To do » Go to the line holding "let code := if" in the entries below and write out exactly every line down to and including the line holding "let ds := good.map Prod.snd".

Data records »
/-- An element of the contribution of a rank. A member on another device, or one whose bytes cannot be read, supplies free values.
DEDUCED (log 58). -/
def State.contribution (s : State) (all : List (Coll × CDesc)) (d : CDesc) (rank i : Nat) : Nat :=
  match s.memberAt all d.members rank with
  | some x =>
    let v := s.collView x.1
    leNat ((elemAddrs x.2 i).map fun a => match (s.engineHit v .eread a).loc? with
      | some l => s.opByte v l
      | none => (Config.freeWord s.tick a.toNat).setWidth 8)
  | none => (Config.freeWord s.tick (2 ^ 32 * (rank + 1) + i)).toNat % 256 ^ collBytes d.type

/-- The element of a rank's contribution is poisoned. -/
def State.contribBad (s : State) (all : List (Coll × CDesc)) (d : CDesc) (rank i : Nat) : Bool :=
  match s.memberAt all d.members rank with
  | some x => (elemAddrs x.2 i).any fun a => match (s.engineHit (s.collView x.1) .eread a).loc? with
    | some l => s.poisoned l.key 1
    | none => false
  | none => false

/-- Of each element that the member of rank `r` receives: the rank and the element of every contribution to it (R215). -/
def collSources (k : CollKind) (d : CDesc) (r : Nat) : List (List (Nat × Nat)) :=
  let m := d.members.length
  let whole := fun i => (List.range m).map fun q => (q, i)
  match k with
  | .allReduce => (List.range d.count).map whole
  | .reduceScatter => (List.range (d.count / m)).map fun i => whole (r * (d.count / m) + i)
  | .allGather => (List.range m).flatMap fun q => (List.range d.count).map fun i => [(q, i)]
  | .broadcast => (List.range d.count).map fun i => [(d.root, i)]

/-- What the member of rank `r` receives (R215), of contributions by rank and element. -/
def delivered (tick : Nat) (k : CollKind) (d : CDesc) (cs : Nat → Nat → Nat) (r : Nat) : List Nat :=
  (collSources k d r).map fun src =>
    let xs := src.map fun x => cs x.1 x.2
    match k with
    | .allReduce | .reduceScatter => reduceOne tick (src.headD (0, 0)).2 d.type d.redop xs
    | _ => xs.headD 0

/-- The code with which a member's bytes fail. -/
def State.collCode (s : State) (c : Coll) (d : CDesc) (n : Nat) : Nat :=
  let v := s.collView c
  let w := collBytes d.type
  if !collWindow d.src || !collWindow d.dst then 1
  else
    let a := (List.range (d.count * w)).map fun i => hitCode (s.engineHit v .eread (d.src + BitVec.ofNat 64 i))
    let b := (List.range (n * w)).map fun i => hitCode (s.engineHit v .ewrite (d.dst + BitVec.ofNat 64 i))
    ((a ++ b).find? (· != 0)).getD 0

/-- A page that a member's bytes wait for. -/
def State.collAbsent (s : State) (c : Coll) (d : CDesc) (n : Nat) : Option (Acc × Hit) :=
  let v := s.collView c
  let w := collBytes d.type
  let at_ := fun acc (a : Word) => match s.engineHit v acc a with
    | .held x va => some (acc, Hit.held x va)
    | .lost d false => some (acc, Hit.lost d false)
    | _ => none
  ((List.range (d.count * w)).findSome? fun i => at_ .eread (d.src + BitVec.ofNat 64 i)).orElse fun _ =>
    (List.range (n * w)).findSome? fun i => at_ .ewrite (d.dst + BitVec.ofNat 64 i)

/-- How many elements a member receives (R215). -/
def deliveredCount (k : CollKind) (d : CDesc) : Nat :=
  match k with
  | .reduceScatter => d.count / d.members.length
  | .allGather => d.count * d.members.length
  | _ => d.count

/-- The members' operations end, each with a code and a count. -/
def State.endColls (s : State) (cs : List (Coll × Nat × Nat)) : State :=
  cs.foldl (fun s c =>
    State.writeStatus { s with colls := s.colls.filter fun x => x.op != c.1.op } c.1.op (statusWord c.2.1 c.2.2) (some (.op c.1.op))) s

/-- The members disagree: those that have issued end, and those of this device that have not are told when they issue (R214); where no
descriptor could be read, they are the dies on which the launch has teams. DEDUCED (log 58). -/
def State.endBad (s : State) (lid : BitVec 32) (tag : Word) (cs : List (Coll × Nat × Nat)) (ds : List CDesc) : State :=
  let named := (ds.flatMap CDesc.members).filterMap fun m => if m.1 == s.device.toNat then some m.2 else none
  let hosts := (s.teams.filter fun t => t.launch == lid && t.at_ != .ended).map fun t => t.core.die
  let dies := ((if ds.isEmpty then hosts else named).filter fun d => !(cs.any fun c => c.1.core.die == d)).eraseDups
  let s := s.endColls cs
  if dies.isEmpty then s else { s with collsBad := (lid, tag, dies) :: s.collsBad }

/-- The seed of a collective's trees (R215): of each element one tree, in whatever order its granules are written. -/
def collSeed (good : List (Coll × CDesc)) : Nat := ((good.head?).map fun x => x.1.op).getD 0

/-- The rank of a member of this device. -/
def State.collRank (s : State) (d : CDesc) (c : Coll) : Nat := d.members.findIdx (· == (s.device.toNat, c.core.die))

/-- The elements that a member receives, each with its poison (R215, R312). -/
def State.collResult (s : State) (good : List (Coll × CDesc)) (d0 : CDesc) (k : CollKind) (c : Coll) : List (Nat × Bool) :=
  let r := s.collRank d0 c
  (delivered (collSeed good) k d0 (s.contribution good d0) r).zip
    ((collSources k d0 r).map fun src => src.any fun x => s.contribBad good d0 x.1 x.2)

/-- A member's result at its homes; a byte of its destination that is one of its source's too ends as some byte of the source (R222).
DEDUCED (log 58). -/
def State.collFound (s : State) (c : Coll) (d : CDesc) (xs : List (Nat × Bool)) : List Found :=
  let v := s.collView c
  let bs := xs.flatMap fun x => (leBytes x.1 (collBytes d.type)).map fun b => (b, x.2)
  let locs := d.reads.filterMap fun m => (m.srcHit s v).bind Hit.loc?
  (List.range bs.length).filterMap fun i =>
    ((s.engineHit v .ewrite (d.dst + BitVec.ofNat 64 i)).loc?).map fun l =>
      let val := if locs.any fun x => x.key == l.key then
          ((locs[(Config.freeWord s.tick (2 * l.key)).toNat % locs.length]?).map (s.opByte v)).getD 0
        else (bs.getD i (0, false)).1
      { loc := l, val := val, bad := (bs.getD i (0, false)).2 : Found }

/-- A member's result goes to its destination (R215), where it has not been written yet. With an error, or with poison, each granule is
written in full or not at all by a free choice, and one that takes a poisoned element is written poisoned (R312).
DESIGN CHOICE (log 17); DEDUCED (log 58). -/
def State.deliverColl (s : State) (c : Coll) (d : CDesc) (xs : List (Nat × Bool)) (code : Nat) : State :=
  let v := s.collView c
  let fs := (s.collFound c d xs).filter fun f => !c.wrote.contains (granule64 f.loc.key)
  let bad := (fs.filter Found.bad).map fun f => granule64 f.loc.key
  let all := code == 0 && bad.isEmpty
  (s.readSources v d.reads).commit v
    (if all then fs else fs.filter fun f => (code == 0 && bad.contains (granule64 f.loc.key)) || Config.freeBit s.tick (granule64 f.loc.key))

/-- The results of a collective whose members have all issued, agree, and reach their pages (R215, R216). -/
def State.finishColl (s : State) (good : List (Coll × CDesc)) (d0 : CDesc) (k : CollKind) : State :=
  let n := deliveredCount k d0
  let codes := good.map fun r => (r, s.collCode r.1 r.2 n)
  let fails := codes.any fun x => x.2 != 0
  let bad := good.any fun x => (List.range x.2.count).any fun i => s.contribBad good d0 (s.collRank d0 x.1) i
  let t := codes.foldl (fun t x => t.deliverColl x.1.1 x.1.2 (s.collResult good d0 k x.1.1) (if fails then 1 else 0)) s
  let t := good.foldl (fun t x => t.unstick (s.collView x.1)) t
  let far := ((d0.members.map fun m => BitVec.ofNat 8 m.1).filter (· != s.device)).eraseDups
  let t := good.foldl (fun t x => far.foldl (fun t dev => t.sendFlits x.1.core.die x.1.launch 3 dev) t) t
  t.endColls (codes.map fun x =>
    let code := if x.2 != 0 then x.2 else if fails then 0x0C else if bad then 0x16 else 0
    (x.1.1, code, if code == 0 then n else 0))

/-- Where a collective stands: it waits, it has ended with an error, or its members have all issued, agree and reach their pages. -/
inductive CollAt where
  | next (s : State)
  | go (s : State) (good : List (Coll × CDesc)) (d0 : CDesc) (k : CollKind)

/-- The members of a collective on this device are looked at (R214, R216). It is suspended while a member's device is under recovery
(R323). DEDUCED (log 58). -/
def State.collAt (s : State) (lid : BitVec 32) (tag : Word) : CollAt :=
  let mine := s.colls.filter fun c => c.launch == lid && c.tag == tag
  let step := mine.foldl (fun (acc : Option State × List (Coll × Nat × Nat) × List (Coll × CDesc) × State) c =>
    match acc.2.2.2.readColl c with
    | .wait s => (acc.1.orElse fun _ => some s, acc.2)
    | .err s e => (acc.1, acc.2.1 ++ [(c, e, 0)], acc.2.2.1, s)
    | .ok s d => (acc.1, acc.2.1, acc.2.2.1 ++ [(c, d)], s)) (none, [], [], s)
  match step with
  | (some s, _) => .next s
  | (none, errs, good, s) =>
    let ds := good.map Prod.snd
    if !errs.isEmpty then .next (s.endBad lid tag (errs ++ good.map fun r => (r.1, 0x0C, 0)) ds)
    else
      match good with
      | [] => .next s
      | (c0, d0) :: _ =>
        let here := d0.members.filter fun m => m.1 == s.device.toNat
        let remote := here.length != d0.members.length
        let mismatch := good.any fun r => r.2.same != d0.same || r.2.members != d0.members || r.1.kind != c0.kind
        let written := good.any fun r => !r.1.wrote.isEmpty
        if d0.members.any fun m => s.recovering.contains (BitVec.ofNat 8 m.1) then .next s
        else if mismatch || (remote && !written && Config.freeBit s.tick 3) then
          .next (s.endBad lid tag (good.map fun r => (r.1, 0x0C, 0)) ds)
        else if d0.members.any fun m => s.lost.contains (BitVec.ofNat 8 m.1) then
          .next (s.endColls (good.map fun r => (r.1, 0x0B, 0)))
        else if here.any fun m => !(good.any fun r => r.1.core.die == m.2) then .next s
        else
          match good.findSome? fun r => (s.collAbsent r.1 r.2 (deliveredCount c0.kind d0)).map fun x => (r.1, x) with
          | some (c, acc, h) => .next (s.engineFault (s.collView c) lid acc h)
          | none => .go s good d0 c0.kind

Expected output »
    let code := if x.2 != 0 then x.2 else if fails then 0x0C else if bad then 0x16 else 0
    (x.1.1, code, if code == 0 then n else 0))

/-- Where a collective stands: it waits, it has ended with an error, or its members have all issued, agree and reach their pages. -/
inductive CollAt where
  | next (s : State)
  | go (s : State) (good : List (Coll × CDesc)) (d0 : CDesc) (k : CollKind)

/-- The members of a collective on this device are looked at (R214, R216). It is suspended while a member's device is under recovery
(R323). DEDUCED (log 58). -/
def State.collAt (s : State) (lid : BitVec 32) (tag : Word) : CollAt :=
  let mine := s.colls.filter fun c => c.launch == lid && c.tag == tag
  let step := mine.foldl (fun (acc : Option State × List (Coll × Nat × Nat) × List (Coll × CDesc) × State) c =>
    match acc.2.2.2.readColl c with
    | .wait s => (acc.1.orElse fun _ => some s, acc.2)
    | .err s e => (acc.1, acc.2.1 ++ [(c, e, 0)], acc.2.2.1, s)
    | .ok s d => (acc.1, acc.2.1, acc.2.2.1 ++ [(c, d)], s)) (none, [], [], s)
  match step with
  | (some s, _) => .next s
  | (none, errs, good, s) =>
    let ds := good.map Prod.snd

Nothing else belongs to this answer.